(Saved entries)

•••

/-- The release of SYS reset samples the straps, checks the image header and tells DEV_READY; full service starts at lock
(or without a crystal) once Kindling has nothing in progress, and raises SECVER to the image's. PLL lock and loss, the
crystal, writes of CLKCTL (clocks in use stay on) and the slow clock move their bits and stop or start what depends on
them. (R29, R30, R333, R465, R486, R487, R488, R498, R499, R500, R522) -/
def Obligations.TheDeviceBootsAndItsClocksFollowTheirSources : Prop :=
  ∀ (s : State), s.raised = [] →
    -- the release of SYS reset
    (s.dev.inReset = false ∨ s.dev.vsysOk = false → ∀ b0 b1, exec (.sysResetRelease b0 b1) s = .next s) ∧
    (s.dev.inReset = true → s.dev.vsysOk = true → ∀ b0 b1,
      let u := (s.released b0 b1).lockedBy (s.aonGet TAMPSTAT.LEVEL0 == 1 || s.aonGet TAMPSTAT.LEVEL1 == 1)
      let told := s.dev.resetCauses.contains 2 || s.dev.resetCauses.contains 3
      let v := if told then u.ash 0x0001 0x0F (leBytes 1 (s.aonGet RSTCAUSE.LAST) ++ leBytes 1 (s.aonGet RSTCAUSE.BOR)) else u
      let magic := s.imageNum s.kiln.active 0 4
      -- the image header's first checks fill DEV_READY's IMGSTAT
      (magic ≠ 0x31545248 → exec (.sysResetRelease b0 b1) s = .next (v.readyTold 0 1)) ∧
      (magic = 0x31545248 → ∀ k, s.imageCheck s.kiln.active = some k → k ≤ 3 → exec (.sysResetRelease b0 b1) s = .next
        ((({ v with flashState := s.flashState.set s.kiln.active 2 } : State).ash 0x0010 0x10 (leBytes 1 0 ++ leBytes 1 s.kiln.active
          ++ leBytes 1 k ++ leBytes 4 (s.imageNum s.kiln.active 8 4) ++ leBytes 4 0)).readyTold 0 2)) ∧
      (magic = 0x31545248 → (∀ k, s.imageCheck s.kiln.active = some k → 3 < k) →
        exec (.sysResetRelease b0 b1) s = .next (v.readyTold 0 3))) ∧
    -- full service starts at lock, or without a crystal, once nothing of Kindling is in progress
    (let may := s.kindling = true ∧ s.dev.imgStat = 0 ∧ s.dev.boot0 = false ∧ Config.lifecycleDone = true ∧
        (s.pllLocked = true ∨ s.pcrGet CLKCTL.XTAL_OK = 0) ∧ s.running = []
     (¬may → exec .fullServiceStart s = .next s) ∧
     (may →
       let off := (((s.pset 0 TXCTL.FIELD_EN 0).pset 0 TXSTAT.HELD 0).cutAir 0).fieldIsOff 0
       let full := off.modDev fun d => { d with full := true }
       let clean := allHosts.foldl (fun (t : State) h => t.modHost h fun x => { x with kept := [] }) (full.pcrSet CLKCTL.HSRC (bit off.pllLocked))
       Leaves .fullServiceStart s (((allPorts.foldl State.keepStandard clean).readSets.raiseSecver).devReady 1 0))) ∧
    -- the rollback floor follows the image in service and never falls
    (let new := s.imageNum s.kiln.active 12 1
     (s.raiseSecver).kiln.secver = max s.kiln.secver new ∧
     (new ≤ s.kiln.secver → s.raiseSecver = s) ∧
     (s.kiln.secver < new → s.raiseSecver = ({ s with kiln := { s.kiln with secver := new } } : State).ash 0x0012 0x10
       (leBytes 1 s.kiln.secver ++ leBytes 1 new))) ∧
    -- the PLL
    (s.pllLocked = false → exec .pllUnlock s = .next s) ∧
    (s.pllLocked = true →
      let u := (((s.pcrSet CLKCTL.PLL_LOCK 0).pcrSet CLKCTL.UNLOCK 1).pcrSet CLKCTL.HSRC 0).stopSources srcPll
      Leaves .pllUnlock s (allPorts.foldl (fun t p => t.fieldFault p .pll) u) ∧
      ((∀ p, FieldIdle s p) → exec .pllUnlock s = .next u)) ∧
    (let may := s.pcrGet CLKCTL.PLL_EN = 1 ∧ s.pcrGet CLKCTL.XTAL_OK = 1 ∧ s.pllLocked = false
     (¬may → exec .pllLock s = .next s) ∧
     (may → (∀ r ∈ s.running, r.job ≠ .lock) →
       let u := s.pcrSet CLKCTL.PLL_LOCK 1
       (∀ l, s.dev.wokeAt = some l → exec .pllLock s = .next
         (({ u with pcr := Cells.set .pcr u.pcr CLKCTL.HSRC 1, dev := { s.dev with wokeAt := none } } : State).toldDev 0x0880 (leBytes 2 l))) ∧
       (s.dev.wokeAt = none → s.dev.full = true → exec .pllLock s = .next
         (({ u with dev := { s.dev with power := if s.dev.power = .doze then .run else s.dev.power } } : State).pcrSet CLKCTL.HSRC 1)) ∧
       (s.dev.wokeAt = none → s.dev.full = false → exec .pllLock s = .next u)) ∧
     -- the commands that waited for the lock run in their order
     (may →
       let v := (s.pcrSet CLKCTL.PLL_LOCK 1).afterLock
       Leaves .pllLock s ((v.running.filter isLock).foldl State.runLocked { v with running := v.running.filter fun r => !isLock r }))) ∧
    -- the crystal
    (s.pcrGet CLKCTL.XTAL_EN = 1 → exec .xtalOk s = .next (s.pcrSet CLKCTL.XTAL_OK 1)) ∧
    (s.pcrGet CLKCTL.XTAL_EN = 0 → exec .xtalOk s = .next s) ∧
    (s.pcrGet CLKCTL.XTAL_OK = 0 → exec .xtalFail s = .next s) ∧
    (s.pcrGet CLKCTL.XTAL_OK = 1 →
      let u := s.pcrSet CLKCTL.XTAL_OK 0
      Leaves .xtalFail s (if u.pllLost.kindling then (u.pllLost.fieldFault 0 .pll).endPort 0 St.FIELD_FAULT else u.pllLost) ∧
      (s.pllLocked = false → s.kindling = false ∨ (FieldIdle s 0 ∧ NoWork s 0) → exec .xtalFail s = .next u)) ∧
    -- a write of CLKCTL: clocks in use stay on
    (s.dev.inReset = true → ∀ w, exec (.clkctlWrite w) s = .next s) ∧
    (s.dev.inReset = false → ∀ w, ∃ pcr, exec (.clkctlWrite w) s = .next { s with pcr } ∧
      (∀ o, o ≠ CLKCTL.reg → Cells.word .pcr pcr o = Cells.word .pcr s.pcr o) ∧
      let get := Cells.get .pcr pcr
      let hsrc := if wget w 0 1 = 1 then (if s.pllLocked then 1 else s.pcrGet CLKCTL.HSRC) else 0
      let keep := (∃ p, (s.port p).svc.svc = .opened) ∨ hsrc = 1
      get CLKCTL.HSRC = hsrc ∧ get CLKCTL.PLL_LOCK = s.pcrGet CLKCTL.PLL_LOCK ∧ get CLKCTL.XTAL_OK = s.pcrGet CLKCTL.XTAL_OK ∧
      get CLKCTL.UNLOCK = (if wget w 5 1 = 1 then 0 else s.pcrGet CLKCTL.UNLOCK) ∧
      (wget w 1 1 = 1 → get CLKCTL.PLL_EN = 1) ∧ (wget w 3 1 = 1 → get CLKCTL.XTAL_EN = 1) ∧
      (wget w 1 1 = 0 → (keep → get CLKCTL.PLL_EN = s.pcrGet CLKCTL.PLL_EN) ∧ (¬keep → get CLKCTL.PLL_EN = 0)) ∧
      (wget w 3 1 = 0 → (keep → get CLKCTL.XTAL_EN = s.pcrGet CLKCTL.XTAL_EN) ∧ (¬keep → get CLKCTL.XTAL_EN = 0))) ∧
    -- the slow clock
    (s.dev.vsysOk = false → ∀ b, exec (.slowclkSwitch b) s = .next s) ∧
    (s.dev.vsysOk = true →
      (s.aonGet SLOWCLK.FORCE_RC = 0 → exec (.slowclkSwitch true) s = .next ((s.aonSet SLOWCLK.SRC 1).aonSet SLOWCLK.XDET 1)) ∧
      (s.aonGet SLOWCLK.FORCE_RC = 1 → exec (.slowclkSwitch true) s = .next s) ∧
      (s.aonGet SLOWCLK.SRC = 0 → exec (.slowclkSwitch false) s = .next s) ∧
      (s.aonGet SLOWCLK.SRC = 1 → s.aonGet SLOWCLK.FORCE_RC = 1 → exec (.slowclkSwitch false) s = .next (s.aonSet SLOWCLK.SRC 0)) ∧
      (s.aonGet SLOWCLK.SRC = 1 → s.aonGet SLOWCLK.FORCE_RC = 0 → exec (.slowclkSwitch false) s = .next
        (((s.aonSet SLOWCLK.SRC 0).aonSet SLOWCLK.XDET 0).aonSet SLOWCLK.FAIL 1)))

•••

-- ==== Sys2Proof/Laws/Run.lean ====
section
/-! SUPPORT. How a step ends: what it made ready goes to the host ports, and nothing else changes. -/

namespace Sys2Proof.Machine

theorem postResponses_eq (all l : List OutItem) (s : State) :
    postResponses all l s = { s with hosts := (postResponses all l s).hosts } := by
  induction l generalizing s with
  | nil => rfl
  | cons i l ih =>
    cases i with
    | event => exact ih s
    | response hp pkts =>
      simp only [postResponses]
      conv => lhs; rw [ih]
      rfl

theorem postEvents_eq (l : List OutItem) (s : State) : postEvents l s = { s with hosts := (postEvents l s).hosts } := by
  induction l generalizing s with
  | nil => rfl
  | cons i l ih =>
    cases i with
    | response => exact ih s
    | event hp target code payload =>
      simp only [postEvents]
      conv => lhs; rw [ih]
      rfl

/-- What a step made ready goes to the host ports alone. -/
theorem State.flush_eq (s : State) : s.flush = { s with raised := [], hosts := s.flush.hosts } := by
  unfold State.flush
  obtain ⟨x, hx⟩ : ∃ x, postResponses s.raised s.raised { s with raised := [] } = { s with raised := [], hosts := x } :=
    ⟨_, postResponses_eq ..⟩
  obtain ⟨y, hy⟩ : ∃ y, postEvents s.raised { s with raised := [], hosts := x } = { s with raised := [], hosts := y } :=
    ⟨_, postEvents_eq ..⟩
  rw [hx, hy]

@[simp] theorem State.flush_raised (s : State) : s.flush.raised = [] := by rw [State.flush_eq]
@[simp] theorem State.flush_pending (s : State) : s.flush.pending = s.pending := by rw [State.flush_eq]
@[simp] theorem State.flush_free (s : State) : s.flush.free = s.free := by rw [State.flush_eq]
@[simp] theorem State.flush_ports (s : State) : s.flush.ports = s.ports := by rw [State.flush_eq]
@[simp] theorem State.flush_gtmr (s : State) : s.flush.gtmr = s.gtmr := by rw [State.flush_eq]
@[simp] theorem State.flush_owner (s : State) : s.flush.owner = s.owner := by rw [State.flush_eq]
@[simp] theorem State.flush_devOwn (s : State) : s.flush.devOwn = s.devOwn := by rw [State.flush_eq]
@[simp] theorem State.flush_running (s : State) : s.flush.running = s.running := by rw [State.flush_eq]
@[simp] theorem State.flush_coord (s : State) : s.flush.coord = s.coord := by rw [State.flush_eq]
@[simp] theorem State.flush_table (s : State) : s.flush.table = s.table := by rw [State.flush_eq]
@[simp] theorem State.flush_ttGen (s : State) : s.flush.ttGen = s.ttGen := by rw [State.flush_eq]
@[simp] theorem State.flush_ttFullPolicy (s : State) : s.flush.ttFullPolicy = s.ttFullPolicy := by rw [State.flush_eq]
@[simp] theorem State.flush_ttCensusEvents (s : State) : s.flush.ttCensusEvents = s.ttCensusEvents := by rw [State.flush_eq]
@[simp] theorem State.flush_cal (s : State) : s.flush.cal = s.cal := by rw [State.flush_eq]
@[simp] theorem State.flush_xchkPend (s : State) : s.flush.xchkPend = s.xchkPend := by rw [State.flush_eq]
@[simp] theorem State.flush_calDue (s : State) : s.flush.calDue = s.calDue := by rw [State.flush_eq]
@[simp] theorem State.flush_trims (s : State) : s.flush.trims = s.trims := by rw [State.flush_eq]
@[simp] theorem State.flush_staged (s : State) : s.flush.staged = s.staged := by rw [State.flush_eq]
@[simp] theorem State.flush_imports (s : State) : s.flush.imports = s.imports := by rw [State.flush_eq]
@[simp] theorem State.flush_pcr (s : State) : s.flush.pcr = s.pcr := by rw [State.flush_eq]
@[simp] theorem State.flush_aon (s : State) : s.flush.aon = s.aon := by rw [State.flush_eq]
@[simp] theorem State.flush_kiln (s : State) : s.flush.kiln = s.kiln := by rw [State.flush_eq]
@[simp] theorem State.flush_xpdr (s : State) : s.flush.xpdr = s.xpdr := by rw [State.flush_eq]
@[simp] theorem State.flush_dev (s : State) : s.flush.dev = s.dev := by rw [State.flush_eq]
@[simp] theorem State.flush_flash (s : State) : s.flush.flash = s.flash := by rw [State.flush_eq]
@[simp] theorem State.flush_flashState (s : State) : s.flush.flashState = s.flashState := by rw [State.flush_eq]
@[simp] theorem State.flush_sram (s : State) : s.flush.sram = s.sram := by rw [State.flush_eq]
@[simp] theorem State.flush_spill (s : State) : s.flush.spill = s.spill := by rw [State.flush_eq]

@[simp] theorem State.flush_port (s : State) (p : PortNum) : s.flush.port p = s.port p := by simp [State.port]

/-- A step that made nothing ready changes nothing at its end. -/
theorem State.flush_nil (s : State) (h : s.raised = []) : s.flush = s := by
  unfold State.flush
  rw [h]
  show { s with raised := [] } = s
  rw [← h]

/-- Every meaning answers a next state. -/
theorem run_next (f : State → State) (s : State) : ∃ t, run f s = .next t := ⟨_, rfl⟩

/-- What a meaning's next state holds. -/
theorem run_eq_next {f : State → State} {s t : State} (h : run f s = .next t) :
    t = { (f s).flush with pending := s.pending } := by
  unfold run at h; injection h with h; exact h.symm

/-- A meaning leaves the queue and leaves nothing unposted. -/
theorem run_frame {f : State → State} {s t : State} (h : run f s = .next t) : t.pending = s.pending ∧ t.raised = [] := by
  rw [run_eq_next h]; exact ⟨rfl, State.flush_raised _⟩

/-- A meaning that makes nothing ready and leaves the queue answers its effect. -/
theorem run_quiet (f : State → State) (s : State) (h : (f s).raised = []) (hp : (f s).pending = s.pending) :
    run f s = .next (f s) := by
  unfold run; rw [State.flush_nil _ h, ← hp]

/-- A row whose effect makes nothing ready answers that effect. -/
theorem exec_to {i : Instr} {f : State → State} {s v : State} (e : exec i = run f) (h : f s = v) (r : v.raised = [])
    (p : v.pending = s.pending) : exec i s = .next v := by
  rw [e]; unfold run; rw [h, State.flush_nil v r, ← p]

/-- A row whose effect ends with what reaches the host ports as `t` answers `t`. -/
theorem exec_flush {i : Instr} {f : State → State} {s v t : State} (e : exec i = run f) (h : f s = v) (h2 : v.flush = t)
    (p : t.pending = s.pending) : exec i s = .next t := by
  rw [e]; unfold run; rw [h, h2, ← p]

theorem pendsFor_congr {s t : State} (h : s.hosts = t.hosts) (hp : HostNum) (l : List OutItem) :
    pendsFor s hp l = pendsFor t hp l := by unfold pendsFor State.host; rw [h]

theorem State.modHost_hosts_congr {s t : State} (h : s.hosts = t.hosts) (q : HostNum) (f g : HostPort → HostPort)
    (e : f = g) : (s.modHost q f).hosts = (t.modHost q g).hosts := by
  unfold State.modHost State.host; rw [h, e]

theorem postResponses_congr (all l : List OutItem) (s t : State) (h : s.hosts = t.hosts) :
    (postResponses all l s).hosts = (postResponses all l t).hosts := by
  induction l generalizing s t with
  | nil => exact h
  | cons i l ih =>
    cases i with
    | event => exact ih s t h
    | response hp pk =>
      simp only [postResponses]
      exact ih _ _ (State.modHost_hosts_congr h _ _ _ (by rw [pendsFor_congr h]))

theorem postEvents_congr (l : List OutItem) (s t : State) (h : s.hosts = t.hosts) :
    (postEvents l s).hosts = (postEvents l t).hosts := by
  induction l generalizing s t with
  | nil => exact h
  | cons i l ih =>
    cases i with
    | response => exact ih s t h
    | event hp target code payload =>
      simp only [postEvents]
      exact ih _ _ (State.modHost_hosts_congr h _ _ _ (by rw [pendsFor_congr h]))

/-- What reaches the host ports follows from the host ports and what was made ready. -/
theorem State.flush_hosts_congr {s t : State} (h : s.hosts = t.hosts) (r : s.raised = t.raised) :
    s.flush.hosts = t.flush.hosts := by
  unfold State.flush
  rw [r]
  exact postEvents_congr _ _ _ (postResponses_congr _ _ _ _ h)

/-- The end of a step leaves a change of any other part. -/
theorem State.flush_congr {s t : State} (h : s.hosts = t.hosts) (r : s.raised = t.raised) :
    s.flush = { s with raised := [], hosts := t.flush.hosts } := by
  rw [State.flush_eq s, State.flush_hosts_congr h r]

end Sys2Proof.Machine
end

•••

● **REQUIREMENT**:
Your answer should be a single number: the count of lines in the records that contain "List".

● **TASK SOLUTION**:
5